The University of Iowa Obermann Center for Advanced Studies in the Office of the Vice President for Research is pleased to announce the award of a grant totaling $225,000 from The Andrew W. Mellon Foundation to host a Mellon Sawyer Seminar on “Racial Reckoning and Social Justice Through Comics” at the University across the academic year 2022-23.

“We are honored to receive our third Andrew W. Mellon Sawyer Seminar Award. This project will connect artists and humanities scholars of comics, visual culture, and histories of race and representation in the U.S. and globally” said UI President Barbara Wilson. “We’re grateful for the Mellon Foundation’s continued support of the University of Iowa over the years.”

The Mellon Sawyer Seminar will be co-directed by University of Iowa College of Liberal Arts and Sciences faculty members Corey Creekmur (Cinematic Arts, English, and Gender, Women’s & Sexuality Studies), Ana Merino (Spanish and Portuguese), and Rachel Williams (Art & Art History, Gender, Women’s & Sexuality Studies). Among their other professional interests and accomplishments, Creekmur edits the award-winning book series Comics Culture for Rutgers University Press and is First Vice President and a founding member of the Comics Studies Society. Merino, in addition to writing plays, poetry, and fiction, has published El cómic hispánico, Diez ensayos para pensar el cómic, and a critical monograph on Chris Ware; she has also curated a number of major exhibitions of comics. Williams has recently published Elegy for Mary Turner: An Illustrated Account of a Lynching and Run Home If You Don’t Want to Be Killed: The Detroit Uprising of 1943, both works of graphic nonfiction centered on historical cases of racial injustice

In addition to a year-long intensive seminar with local participants, the Sawyer Seminar will feature a series of public presentations by prominent visiting creators and scholars, a film series, workshops, podcasts, and other public events, all of which will critically engage questions of racial representation in the popular international formats of comics. Mellon Sawyer Seminar funding will also support an in-residence post-doctoral fellow and the dissertation research of two affiliated UI graduate students.

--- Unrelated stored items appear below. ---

-- ==== Sys2Proof/Laws/Memory.lean ====
section
/-!
SUPPORT. The memories: a read after a write gives the value written, a write leaves every other cell alone, and every
operation keeps the canonical form.
-/

namespace Sys2Proof.Machine

/-! ### Lists of cells -/

theorem cellLookup_insert_same (cs : List Host.Cell) (a : Nat) (v : Byte) :
    cellLookup (cellInsert cs a v) a = some v := by
  induction cs with
  | nil => simp [cellInsert, cellLookup]
  | cons c rest ih =>
    obtain ⟨k, w⟩ := c
    by_cases hlt : a < k
    · simp [cellInsert, hlt, cellLookup]
    · by_cases heq : a = k
      · simp [cellInsert, heq, cellLookup]
      · have hne : k ≠ a := fun h => heq h.symm
        simp [cellInsert, hlt, heq, cellLookup, hne, ih]

theorem cellLookup_insert_other (cs : List Host.Cell) {a a' : Nat} (v : Byte) (h : a' ≠ a) :
    cellLookup (cellInsert cs a v) a' = cellLookup cs a' := by
  have h' : a ≠ a' := fun e => h e.symm
  induction cs with
  | nil => simp [cellInsert, cellLookup, h']
  | cons c rest ih =>
    obtain ⟨k, w⟩ := c
    by_cases hlt : a < k
    · simp [cellInsert, hlt, cellLookup, h']
    · by_cases heq : a = k
      · subst heq
        simp [cellInsert, cellLookup, h']
      · simp [cellInsert, hlt, heq, cellLookup, ih]

/-- The canonical form is monotone in its lower bound. -/
theorem cellsWf_mono {size lo lo' : Nat} {cs : List Host.Cell} (hle : lo' ≤ lo) (h : cellsWf size lo cs = true) :
    cellsWf size lo' cs = true := by
  cases cs with
  | nil => rfl
  | cons c rest =>
    obtain ⟨k, w⟩ := c
    simp only [cellsWf, Bool.and_eq_true, decide_eq_true_eq] at h ⊢
    exact ⟨⟨hle.trans h.1.1, h.1.2⟩, h.2⟩

/-- Writing one cell keeps the canonical form. -/
theorem cellsWf_insert {size lo : Nat} {cs : List Host.Cell} {a : Nat} (v : Byte) (hlo : lo ≤ a) (ha : a < size)
    (h : cellsWf size lo cs = true) : cellsWf size lo (cellInsert cs a v) = true := by
  induction cs generalizing lo with
  | nil => simp [cellInsert, cellsWf, hlo, ha]
  | cons c rest ih =>
    obtain ⟨k, w⟩ := c
    simp only [cellsWf, Bool.and_eq_true, decide_eq_true_eq] at h
    by_cases hlt : a < k
    · have hk : a + 1 ≤ k := hlt
      simp [cellInsert, hlt, cellsWf, hlo, ha, hk, h.1.2, h.2]
    · by_cases heq : a = k
      · subst heq
        simp [cellInsert, cellsWf, hlo, ha, h.2]
      · have hk : k + 1 ≤ a := by omega
        simp [cellInsert, hlt, heq, cellsWf, h.1.1, h.1.2, ih hk h.2]

/-! ### One memory -/

/-- A memory that lists nothing has the canonical form. -/
@[simp] theorem Memory.wf_unspecified (size d : Nat) : (Memory.unspecified d).wf size = true := rfl

@[simp] theorem Memory.unspecified_epoch (d : Nat) : (Memory.unspecified d).epoch = d := rfl

/-- A cell of an unspecified memory holds its free value. -/
theorem Memory.byteAt_unspecified (b : Bank) (d i : Nat) :
    (Memory.unspecified d).byteAt b i = Config.freeByte d (b.base + i) := rfl

/-! ### Reading after writing -/

/-- Writing a cell keeps the number of the free contents of every memory. -/
@[simp] theorem State.epoch_setCell (s : State) (b b' : Bank) (i : Nat) (v : Byte) :
    ((s.setCell b i v).mem b').epoch = (s.mem b').epoch := by
  by_cases h : b' = b
  · subst h
    simp [State.setCell]
  · simp [State.setCell, State.mem_setMem_other s _ h]

@[simp] theorem State.epoch_setCells (s : State) (b b' : Bank) (i : Nat) (vs : List Byte) :
    ((s.setCells b i vs).mem b').epoch = (s.mem b').epoch := by
  induction vs generalizing s i with
  | nil => rfl
  | cons v vs ih => rw [State.setCells, ih, State.epoch_setCell]

/-- A written cell reads as what was written. -/
@[simp] theorem State.cell_setCell_same (s : State) (b : Bank) (i : Nat) (v : Byte) :
    (s.setCell b i v).cell b i = v := by
  simp [State.cell, State.setCell, Memory.byteAt, cellLookup_insert_same]

/-- A write leaves every other cell of the memory alone. -/
theorem State.cell_setCell_other (s : State) (b : Bank) {i j : Nat} (v : Byte) (h : j ≠ i) :
    (s.setCell b i v).cell b j = s.cell b j := by
  simp [State.cell, State.setCell, Memory.byteAt, cellLookup_insert_other _ v h]

/-- A write leaves every other memory alone. -/
theorem State.mem_setCell_other (s : State) {b b' : Bank} (i : Nat) (v : Byte) (h : b' ≠ b) :
    (s.setCell b i v).mem b' = s.mem b' :=
  State.mem_setMem_other s _ h

theorem State.mem_setCells_other (s : State) {b b' : Bank} (i : Nat) (vs : List Byte) (h : b' ≠ b) :
    (s.setCells b i vs).mem b' = s.mem b' := by
  induction vs generalizing s i with
  | nil => rfl
  | cons v vs ih => rw [State.setCells, ih, State.mem_setCell_other s i v h]

theorem State.cell_setCells_otherBank (s : State) {b b' : Bank} (i j : Nat) (vs : List Byte) (h : b' ≠ b) :
    (s.setCells b i vs).cell b' j = s.cell b' j := by
  rw [State.cell, State.mem_setCells_other s i vs h, ← State.cell]

/-- Cells below the first one written keep their value. -/
theorem State.cell_setCells_below (s : State) (b : Bank) {i j : Nat} (vs : List Byte) (h : j < i) :
    (s.setCells b i vs).cell b j = s.cell b j := by
  induction vs generalizing s i with
  | nil => rfl
  | cons v vs ih => rw [State.setCells, ih _ (by omega), State.cell_setCell_other s b v (by omega)]

/-- Everything a write of consecutive cells does to its memory: the written cells read as written, the others as before. -/
theorem State.cell_setCells (s : State) (b : Bank) (i j : Nat) (vs : List Byte) :
    (s.setCells b i vs).cell b j =
      if i ≤ j ∧ j < i + vs.length then vs.getD (j - i) 0 else s.cell b j := by
  induction vs generalizing s i with
  | nil =>
    have h : ¬ (i ≤ j ∧ j < i + 0) := by omega
    simp only [State.setCells, List.length_nil, if_neg h]
  | cons v vs ih =>
    rw [State.setCells]
    rcases lt_trichotomy j i with h | h | h
    · have h1 : ¬ (i ≤ j ∧ j < i + (v :: vs).length) := by omega
      rw [State.cell_setCells_below _ b vs (by omega), State.cell_setCell_other s b v (by omega), if_neg h1]
    · subst h
      have h1 : j ≤ j ∧ j < j + (v :: vs).length := by simp
      rw [State.cell_setCells_below _ b vs (by omega), State.cell_setCell_same, if_pos h1, Nat.sub_self]
      rfl
    · obtain ⟨d, rfl⟩ : ∃ d, j = i + 1 + d := ⟨j - i - 1, by omega⟩
      have h2 : i + 1 + d - (i + 1) = d := by omega
      have h3 : i + 1 + d - i = d + 1 := by omega
      rw [ih, State.cell_setCell_other s b v (by omega), h2, h3, List.getD_cons_succ, List.length_cons]
      exact if_congr (by omega) rfl rfl

/-! ### The canonical form of all four memories -/

theorem State.memWf_iff (s : State) : s.memWf = true ↔ ∀ b : Bank, (s.mem b).wf b.size = true := by
  simp only [State.memWf, Bool.and_eq_true]
  constructor
  · rintro ⟨⟨⟨h1, h2⟩, h3⟩, h4⟩ b
    cases b <;> assumption
  · intro h
    exact ⟨⟨⟨h .cw, h .syn⟩, h .luma⟩, h .bin⟩

/-- The memories of the reset state have the canonical form. -/
theorem State.memWf_reset : State.reset.memWf = true := rfl

/-- Replacing a memory by one in canonical form keeps the form. -/
theorem State.memWf_setMem {s : State} {b : Bank} {m : Memory} (hm : m.wf b.size = true) (h : s.memWf = true) :
    (s.setMem b m).memWf = true := by
  rw [State.memWf_iff] at h ⊢
  intro b'
  by_cases hb : b' = b
  · subst hb
    rw [State.mem_setMem_same]
    exact hm
  · rw [State.mem_setMem_other s m hb]
    exact h b'

/-- Writing a cell of a memory keeps the form. -/
theorem State.memWf_setCell {s : State} {b : Bank} {i : Nat} (v : Byte) (hi : i < b.size) (h : s.memWf = true) :
    (s.setCell b i v).memWf = true :=
  State.memWf_setMem (cellsWf_insert v (Nat.zero_le i) hi ((State.memWf_iff s).mp h b)) h

/-- Writing consecutive cells within a memory keeps the form. -/
theorem State.memWf_setCells {s : State} {b : Bank} {i : Nat} (vs : List Byte) (hi : i + vs.length ≤ b.size)
    (h : s.memWf = true) : (s.setCells b i vs).memWf = true := by
  induction vs generalizing s i with
  | nil => exact h
  | cons v vs ih =>
    rw [List.length_cons] at hi
    exact ih (by omega) (State.memWf_setCell v (by omega) h)

/-- Losing the contents of memories keeps the form. -/
theorem State.memWf_loseBanks {s : State} (d : Nat) (bs : List Bank) (h : s.memWf = true) :
    (s.loseBanks d bs).memWf = true := by
  induction bs generalizing s with
  | nil => exact h
  | cons b bs ih => exact ih (State.memWf_setMem (Memory.wf_unspecified _ _) h)

/-- What losing the contents of some memories does: those are unspecified, the others as before. -/
theorem State.mem_loseBanks (s : State) (d : Nat) (bs : List Bank) (b : Bank) :
    (s.loseBanks d bs).mem b = if b ∈ bs then Memory.unspecified d else s.mem b := by
  induction bs generalizing s with
  | nil => simp [State.loseBanks]
  | cons c bs ih =>
    rw [State.loseBanks, ih]
    by_cases h1 : b ∈ bs
    · simp [h1]
    · by_cases h2 : b = c
      · subst h2
        simp [h1]
      · simp [h1, h2, State.mem_setMem_other s _ h2]

/-! ### Bits of BIN -/

/-- Bit `i` of a written BIN byte: the pixel if there is one, else the bit as it was (R201, R202). -/
theorem getLsbD_binByte (black : Nat → Bool) (pixels : Nat) (old : Byte) (j i : Nat) (hi : i < 8) :
    (binByte black pixels old j).getLsbD i =
      if 8 * j + i < pixels then black (8 * j + i) else old.getLsbD i := by
  simp only [binByte, BitVec.getLsbD_setWidth, hi, decide_true, Bool.true_and, BitVec.getLsbD_ofBoolListLE]
  simp [List.getD_eq_getElem?_getD, List.getElem?_range hi]

end Sys2Proof.Machine
end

“Racial Reckoning and Social Justice Through Comics” will be the third Mellon Sawyer Seminar hosted at the University of Iowa, and will build upon the strong foundations for comics studies at the University of Iowa established a decade ago when the co-directors brought major comics scholars, publishers, and artists to Iowa City for a series of events and exhibitions as part of the Obermann Humanities Symposium “Comics, Creativity, and Culture.” This Seminar is also designed to directly engage with ongoing discussions and initiatives around social justice, diversity, equity, and inclusion on campus, in Iowa City, and beyond.

A full list of visitors and events will be forthcoming on a seminar website, a link to which will be available via the Obermann Center’s website.